Collect all lines below with the string "executed".

[DATASET ENTRIES]

-- ==== Sys2Proof/Machine/UnitState.lean ====
section
/-! DEFINITION. The state of the units that is not an entry of the dictionary, a register or a byte of memory: queues, sessions,
transfers in progress, running waits, log sinks, latches. One structure per chapter. Plain data. -/

namespace Sys2Proof.Machine

/-! ### What a command puts out -/

/-- What leaves the device or answers the sender of a command, in the order it leaves. -/
inductive Out where
  /-- The answer to a transaction or request: status code and data (little-endian value or bytes). -/
  | answer (s : Status) (value : Nat)
  | bytes (s : Status) (total : Nat) (b : Bytes)
  /-- A dictionary response on a path, with the request's sequence number and session, and on UDP the MAC address, VLAN, IP address and port it goes to. -/
  | dict (p : Path) (session seq : Nat) (net : List Nat) (s : Status) (b : Bytes)
  /-- A frame leaves port `p`; `tail` true when its end was spoiled with a bad FCS. -/
  | frame (p : Nat) (f : Frame) (bad : Bool)
  /-- A frame the device itself sends, by its purpose and payload, toward `dst` in class TCM or as its rule says. -/
  | send (what : String) (port : Nat) (dst : Nat) (payload : Bytes)
  /-- A CAN frame is started or sent on channel `ch`. -/
  | can (ch : Nat) (f : CanFrame)
  /-- A pin or line takes a level. -/
  | line (name : String) (n : Nat) (high : Bool)
  /-- An access fault of a core, with its status code (R21). -/
  | accessFault (ini : Nat) (s : Status)
  /-- A received frame is delivered to a unit of the device (Table 5.6, R130). -/
  | deliver (unit : String) (port : Nat) (f : Frame)
  /-- A unit of the device presents a frame to the switch at a port. -/
  | inject (port : Nat) (f : Frame)
  /-- An exception of a core, with its cause code (R322, R325). -/
  | exception (core cause : Nat)
  /-- The debug module refuses a command, as the RISC-V debug specification states (R408). -/
  | debugRefused (hart : Nat)
  /-- The pages a pre-copy pass, or the final pass, copies to the partner, spread over both lanes (R388, R495). -/
  | migrate (hall pass : Nat) (pages : List Nat)
  /-- The outcome of a transaction that an initiator has been waiting for (R222). -/
  | complete (initiator : Nat) (s : Status) (value : Nat)
  deriving DecidableEq, Repr

/-! ### Logs -/

/-- A record in a sink (Table 2.2) or its extension record (R36). -/
inductive LogRec where
  | base (seq time source code data : Nat)
  | ext (seq : Nat) (payload : Bytes)
  deriving DecidableEq, Repr

/-- An event detected by a unit: TIME and the TU bit are taken at detection (R35). -/
structure Ev where
  time : Nat
  source : Nat
  code : Nat
  tu : Bool
  data : Nat
  ext : Option Bytes
  deriving DecidableEq, Repr

/-- A sink's lost-record count and its last anchor: raw counter and TGEN (R38, R39). -/
structure SinkMeta where
  lost : Nat
  anchor : Option (Nat × Nat)
  deriving DecidableEq, Repr

/-- The sinks: the device event log, the secure event log, the ring of a hall. -/
inductive SinkId where
  | device | secure | ring (h : Nat)
  deriving DecidableEq, Repr

/-- The logs: the shared sequence counter, the device log's buffer, what is committed to EVENTS, the secure log, and the sinks of
the hall rings. `ringHeld` keeps what is due to a stopped hall (Table 16.6). `isOpen` is false from a cold or chip reset until step 9 of Table 19.8; records detected then wait in `held`, with the sink they are for (R37). -/
structure Logs where
  seq : Nat
  isOpen : Bool
  held : List (SinkId × Ev)
  device : SinkMeta
  waiting : List LogRec
  events : List LogRec
  secure : SinkMeta
  secureRecs : List LogRec
  rings : KV SinkMeta
  ringHeld : KV (List Ev)
  deriving DecidableEq, Repr

/-- One scope of R548: the raw count of the last event written and what happened since. -/
structure Limit where
  last : Option Nat
  count : Nat
  deriving DecidableEq, Repr

/-! ### Chapter 6: time -/

/-- The set a read of SNAP_RAW_LO captures (R148). -/
structure Snap where
  raw : Nat
  time : Nat
  frac : Nat
  tgen : Nat
  quality : Nat
  offset : Nat
  rate : Nat
  epoch : Nat
  deriving DecidableEq, Repr

/-- One capture of a TRIGn FIFO (R149, R150). -/
structure Capture where
  time : Nat
  frac : Nat
  tgen : Nat
  rising : Bool
  deriving DecidableEq, Repr

/-- A pending adjustment (R146); each part is taken at the next raw tick. -/
structure Adjust where
  rate : Option Int
  step : Option Int
  quality : Option Nat
  deriving DecidableEq, Repr

/-- The values of the timebase that stood until a tick. -/
structure TimePast where
  upto : Nat
  offset : Nat
  rate : Nat
  rateEpoch : Nat
  tgen : Nat
  deriving DecidableEq, Repr

/-- The timebase (R143 to R149) and the servo. `sent` holds the transmit stamps of a port's last Pdelay_Req (key 2p) and Delay_Req (2p + 1), `seen` what
its last Sync said, local less master time; both in 1/256 ns. `past` holds what stood before the adjustments of the last second, newest first, for stamps
of an instant before them. -/
structure TimeBase where
  raw : Nat
  running : Bool
  offset : Nat
  rate : Nat
  rateEpoch : Nat
  tgen : Nat
  quality : Nat
  pending : Option Adjust
  latches : KV Snap
  captures : KV (List Capture)
  pulses : KV Nat
  trigCount : KV Nat
  goodSyncs : Nat
  lastSync : Option Nat
  holdoverAt : Option Nat
  grandmaster : Bool
  ptpSeq : Nat
  sent : KV Nat
  seen : KV Int
  past : List TimePast
  deriving DecidableEq, Repr

/-! ### Chapters 1 and 2: shared rules, the core supply -/

/-- The core supply: an unmet pace target runs an episode (R26); `low` counts µs below 4096 at the top rail, `good` µs at or above
it. -/
structure Supply where
  episode : Bool
  low : Nat
  good : Nat
  fault : Bool
  stepAt : Option Nat
  frozen : Bool
  deriving DecidableEq, Repr

/-- The counter latch of R48 for one initiator and unit. -/
structure CtrLatch where
  key : Nat
  high : Nat
  deriving DecidableEq, Repr

/-! ### Chapter 3: the dictionary unit -/

/-- Where a dictionary request came from, for its response: the path, session and SEQ, and on UDP the source MAC address, VLAN, IP address and
port (R70). A mailbox request with a session is a bridge requester's (R227). -/
structure Origin where
  path : Path
  session : Nat
  seq : Nat
  net : List Nat
  deriving DecidableEq, Repr

/-- A request that has reached D0 (R62, R63); `waits` once executed with its response outstanding. -/
structure QReq where
  req : DictReq
  origin : Origin
  waits : Bool
  deriving DecidableEq, Repr

/-- A shadow of a group: its owner (path, session), the values written and the raw time of its last write or APPLY (R64, R65). -/
structure Shadow where
  owner : Nat × Nat
  values : KV Nat
  blobs : KV Bytes
  since : Nat
  deriving DecidableEq, Repr

/-- An applied group waiting for its unit's boundary (R66): the values, and who asked, for the response. -/
structure Applying where
  origin : Origin
  owner : Nat × Nat
  values : KV Nat
  blobs : KV Bytes
  deriving DecidableEq, Repr

/-- What a session holds until its turn (R75): a dictionary request, a request that is only answered (NOP, an unknown OP), or CLOSE. -/
inductive SessReq where
  | dict (r : DictReq)
  | reply (op : Nat) (s : Status)
  | close
  deriving DecidableEq, Repr

/-- A session of the dictionary protocol (R72 to R75). `slot` is the key slot its key came from, `cache` holds the responses to the last 8
requests executed, `early` the requests held, `closing` a session that has closed but for a request it had started. -/
structure Session where
  binding : Nat
  slot : Nat
  key : Bytes
  last : Nat
  cache : List (Nat × Option Bytes)
  early : KV (SessReq × List Nat)
  idleSince : Nat
  closing : Bool
  deriving DecidableEq, Repr

/-- A DOMAIN value being written in segments (R77). -/
structure Transfer where
  owner : Nat × Nat
  total : Nat
  data : Bytes
  since : Nat
  deriving DecidableEq, Repr

/-- A running store (`restore` false) or restore of a class (R83) and who asked. -/
structure StoreJob where
  restore : Bool
  cls : Nat
  origin : Origin
  deriving DecidableEq, Repr

/-- The dictionary unit D0. `queue` holds the requests of all paths in the order they arrived, `waits` the requests whose response waits for the
operation of an entry, `spCache` and `galCache` the last response of the service port and the gallery (R79). -/
structure DictUnit where
  running : Bool
  queue : List QReq
  waits : KV Origin
  shadows : KV Shadow
  applying : KV Applying
  sessions : KV Session
  transfers : KV Transfer
  snapshots : KV Bytes
  store : Option StoreJob
  marks : List Nat
  stored : KV Nat
  storedBlobs : KV Bytes
  spCache : Option (Nat × Bytes)
  galCache : Option (Nat × Bytes)
  deriving DecidableEq, Repr

/-! ### Chapters 4 and 5: the switch -/

/-- Copy states of Table 4.2; SENT and DROPPED copies are gone. -/
inductive CopyState where
  | landed | staged | stairwell | refill | tx
  deriving DecidableEq, Repr

/-- Drop reasons of Table 4.3, the egress filter of Table 5.5, NO_QP of R370 and the queue pair of a frozen hall (Table 16.6). -/
inductive Drop where
  | full | stw | residence | down | disabled | ecc | ctAborted | noDesc | oversize | noQp | filtered | frozen (h : Nat)
  deriving DecidableEq, Repr

/-- A copy of a frame in one egress queue (R91 to R96). `id` numbers its frame, `store` is the key of the landing cells it refers to, `n` its cells, `r` and
`s` what it is charged to reservation and pool (TCM cells in `r`), `admitted` the raw counter and `window` the closings at admission
(R104, R105). `doomed` is a drop that reached the copy while it was in REFILL (R101), `handed` a host-port copy already written to its
ring (R370). `frame` is as it leaves the port. -/
structure Copy where
  id : Nat
  store : Option Nat
  state : CopyState
  n : Nat
  r : Nat
  s : Nat
  admitted : Nat
  window : Nat
  cut : Bool
  doomed : Option Drop
  handed : Bool
  frame : Frame
  vid : Nat
  ingress : Nat
  multi : Bool
  hall0 : Bool
  deriving DecidableEq, Repr

/-- An egress queue: its copies in admission order, the latch (R98), the gate closings it has seen (R105) and whether its refill is
under way (R100). -/
structure Queue where
  copies : List Copy
  latched : Bool
  window : Nat
  refilling : Bool
  deriving DecidableEq, Repr

/-- A frame in the landing buffers: cells and references (R95); `whole` once its last cell has landed, `bad` when it failed. -/
structure Stored where
  cells : Nat
  refs : Nat
  whole : Bool
  bad : Bool
  deriving DecidableEq, Repr

/-- One destination the classification decided: the egress port and the frame as it leaves there. -/
structure Dest where
  port : Nat
  frame : Frame
  deriving DecidableEq, Repr

/-- A frame being received on a port, classified (R120): the cells that had landed at classification, at raw counter `since`, its class, VID and
destinations; `cuts` are the ports that send it by cut-through (R102) and `store` their cells. -/
structure Rx where
  len : Nat
  fcs : Bool
  landed : Nat
  cls : Nat
  vid : Nat
  dests : List Dest
  multi : Bool
  hall0 : Bool
  cuts : List Nat
  store : Option Nat
  since : Nat
  deriving DecidableEq, Repr

/-- A port's link: reported up, qualifying, held with the hold time of its link-down (R117, R118), 1 ms after a MODE change, XPRESn_N (bit 0) and
XLOSn (bit 1) of an X port that are high (R116);
the TCM policer's bucket in 1/8,000,000 byte and the raw counter of its last use (R123); the carrier of COLLISIONS. -/
structure PortLink where
  up : Bool
  qualifying : Bool
  held : Bool
  modeWait : Bool
  bucket : Option (Nat × Nat)
  pins : Nat
  deriving DecidableEq, Repr

/-- A gate control list (R137, R138): (gates, interval in ns) entries, base, cycle, extension and change time. -/
structure GateList where
  base : Nat
  cycle : Nat
  ext : Nat
  ct : Nat
  entries : List (Nat × Nat)
  deriving DecidableEq, Repr

/-- A port's schedule: the lists, the entry being executed, the start of its cycle, the gates that are open, and the last CT. -/
structure Sched where
  oper : Option GateList
  pending : Option GateList
  pos : Nat
  start : Nat
  gates : Nat
  changeNs : Nat
  deriving DecidableEq, Repr

/-- A learned forwarding entry, with the raw counter of its last learn or refresh (R127). -/
structure Learned where
  mac : Nat
  vid : Nat
  port : Nat
  seen : Nat
  deriving DecidableEq, Repr

/-- State of a stream (R132 to R136): the seven counters, SAT, BLOCKED, the next generated number, the recovery function's last
number and history (bit i for number − i; `none` takes any), the two meter buckets and the raw counter they were filled at. -/
structure StreamSt where
  counts : List Nat
  sat : Nat
  blocked : Bool
  next : Nat
  recov : Option (Nat × Nat)
  green : Nat
  yellow : Nat
  filled : Option Nat
  deriving DecidableEq, Repr

/-- The switch; `moved` holds the stairwell cells written and read, with their raw counter, for STW_RATE. -/
structure Switch where
  queues : KV Queue
  stores : KV Stored
  nextStore : Nat
  rx : KV Rx
  links : KV PortLink
  scheds : KV Sched
  fdb : List Learned
  streams : KV StreamSt
  moved : List (Nat × Nat)
  deriving DecidableEq, Repr

/-! ### Chapter 7: CAN channels -/

/-- A received frame with its SOF stamp (R167) and, in the FIFO, its number. -/
structure RxFrame where
  frame : CanFrame
  stamp : Nat
  frac : Nat
  tgen : Nat
  seq : Nat
  deriving DecidableEq, Repr

/-- What is on the bus from this channel: a transmit buffer or the head of the service transmitter, with its SOF stamp. -/
structure OnBus where
  txb : Option Nat
  frame : CanFrame
  stamp : Nat
  frac : Nat
  tgen : Nat
  deriving DecidableEq, Repr

/-- A frame of the service transmitter; `ref` marks a reference message with its cycle count, built as it is sent (R185), `tunnel` a
frame of the queue of a tunnel (R231). -/
structure SvcFrame where
  frame : CanFrame
  ref : Option Nat
  tunnel : Option Nat
  deriving DecidableEq, Repr

/-- The lock of a receive object or of the FIFO head: holder and noted LOSTCNT (R176). -/
structure ObjLock where
  holder : Nat
  noted : Nat
  deriving DecidableEq, Repr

[/DATASET ENTRIES]

> **ANSWER FOR THE TASK**
/-- A request that has reached D0 (R62, R63); `waits` once executed with its response outstanding. -/
requests executed, `early` the requests held, `closing` a session that has closed but for a request it had started. -/
/-- A port's schedule: the lists, the entry being executed, the start of its cycle, the gates that are open, and the last CT. -/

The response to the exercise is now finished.